- Problem to work on: Look in the material below for the line holding "s.halfRate := rfl". Set it down exactly, with each later line up to and including the line holding "s.lostKeys := rfl".

--- Given entries Enclosed Below ---

section answer
variable (s : State) (ws : List W64)
@[simp] theorem State.answer_mem : (s.answer ws).mem = s.mem := rfl
@[simp] theorem State.answer_badGranules : (s.answer ws).badGranules = s.badGranules := rfl
@[simp] theorem State.answer_badWords : (s.answer ws).badWords = s.badWords := rfl
@[simp] theorem State.answer_badVregs : (s.answer ws).badVregs = s.badVregs := rfl
@[simp] theorem State.answer_regs : (s.answer ws).regs = s.regs := rfl
@[simp] theorem State.answer_caps : (s.answer ws).caps = s.caps := rfl
@[simp] theorem State.answer_islCaps : (s.answer ws).islCaps = s.islCaps := rfl
@[simp] theorem State.answer_rise : (s.answer ws).rise = s.rise := rfl
@[simp] theorem State.answer_hot : (s.answer ws).hot = s.hot := rfl
@[simp] theorem State.answer_halfRate : (s.answer ws).halfRate = s.halfRate := rfl
@[simp] theorem State.answer_ns : (s.answer ws).ns = s.ns := rfl
@[simp] theorem State.answer_cyc : (s.answer ws).cyc = s.cyc := rfl
@[simp] theorem State.answer_ctxs : (s.answer ws).ctxs = s.ctxs := rfl
@[simp] theorem State.answer_blocks : (s.answer ws).blocks = s.blocks := rfl
@[simp] theorem State.answer_gangs : (s.answer ws).gangs = s.gangs := rfl
@[simp] theorem State.answer_launches : (s.answer ws).launches = s.launches := rfl
@[simp] theorem State.answer_cores : (s.answer ws).cores = s.cores := rfl
@[simp] theorem State.answer_clusters : (s.answer ws).clusters = s.clusters := rfl
@[simp] theorem State.answer_dies : (s.answer ws).dies = s.dies := rfl
@[simp] theorem State.answer_ops : (s.answer ws).ops = s.ops := rfl
@[simp] theorem State.answer_lates : (s.answer ws).lates = s.lates := rfl
@[simp] theorem State.answer_redFails : (s.answer ws).redFails = s.redFails := rfl
@[simp] theorem State.answer_sessions : (s.answer ws).sessions = s.sessions := rfl
@[simp] theorem State.answer_heldRecs : (s.answer ws).heldRecs = s.heldRecs := rfl
@[simp] theorem State.answer_chimneys : (s.answer ws).chimneys = s.chimneys := rfl
@[simp] theorem State.answer_copied : (s.answer ws).copied = s.copied := rfl
@[simp] theorem State.answer_lostKeys : (s.answer ws).lostKeys = s.lostKeys := rfl
@[simp] theorem State.answer_freeKeys : (s.answer ws).freeKeys = s.freeKeys := rfl
@[simp] theorem State.answer_irqs : (s.answer ws).irqs = s.irqs := rfl
@[simp] theorem State.answer_outbox : (s.answer ws).outbox = s.outbox := rfl
@[simp] theorem State.answer_answers : (s.answer ws).answers = s.answers ++ ws := rfl
@[simp] theorem State.answer_nextId : (s.answer ws).nextId = s.nextId := rfl
@[simp] theorem State.answer_run : (s.answer ws).run = s.run := rfl
@[simp] theorem State.answer_agenda : (s.answer ws).agenda = s.agenda := rfl
@[simp] theorem State.answer_freeIdx : (s.answer ws).freeIdx = s.freeIdx := rfl
@[simp] theorem State.answer_recovery : (s.answer ws).recovery = s.recovery := rfl
@[simp] theorem State.answer_tripped : (s.answer ws).tripped = s.tripped := rfl
@[simp] theorem State.answer_version : (s.answer ws).version = s.version := rfl
@[simp] theorem State.answer_fusedKey : (s.answer ws).fusedKey = s.fusedKey := rfl
@[simp] theorem State.answer_installed : (s.answer ws).installed = s.installed := rfl
@[simp] theorem State.answer_verified : (s.answer ws).verified = s.verified := rfl
@[simp] theorem State.answer_newImage : (s.answer ws).newImage = s.newImage := rfl
end answer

--- End of Enclosed Given entries ---

- Answer:
@[simp] theorem State.answer_halfRate : (s.answer ws).halfRate = s.halfRate := rfl
@[simp] theorem State.answer_ns : (s.answer ws).ns = s.ns := rfl
@[simp] theorem State.answer_cyc : (s.answer ws).cyc = s.cyc := rfl
@[simp] theorem State.answer_ctxs : (s.answer ws).ctxs = s.ctxs := rfl
@[simp] theorem State.answer_blocks : (s.answer ws).blocks = s.blocks := rfl
@[simp] theorem State.answer_gangs : (s.answer ws).gangs = s.gangs := rfl
@[simp] theorem State.answer_launches : (s.answer ws).launches = s.launches := rfl
@[simp] theorem State.answer_cores : (s.answer ws).cores = s.cores := rfl
@[simp] theorem State.answer_clusters : (s.answer ws).clusters = s.clusters := rfl
@[simp] theorem State.answer_dies : (s.answer ws).dies = s.dies := rfl
@[simp] theorem State.answer_ops : (s.answer ws).ops = s.ops := rfl
@[simp] theorem State.answer_lates : (s.answer ws).lates = s.lates := rfl
@[simp] theorem State.answer_redFails : (s.answer ws).redFails = s.redFails := rfl
@[simp] theorem State.answer_sessions : (s.answer ws).sessions = s.sessions := rfl
@[simp] theorem State.answer_heldRecs : (s.answer ws).heldRecs = s.heldRecs := rfl
@[simp] theorem State.answer_chimneys : (s.answer ws).chimneys = s.chimneys := rfl
@[simp] theorem State.answer_copied : (s.answer ws).copied = s.copied := rfl
@[simp] theorem State.answer_lostKeys : (s.answer ws).lostKeys = s.lostKeys := rfl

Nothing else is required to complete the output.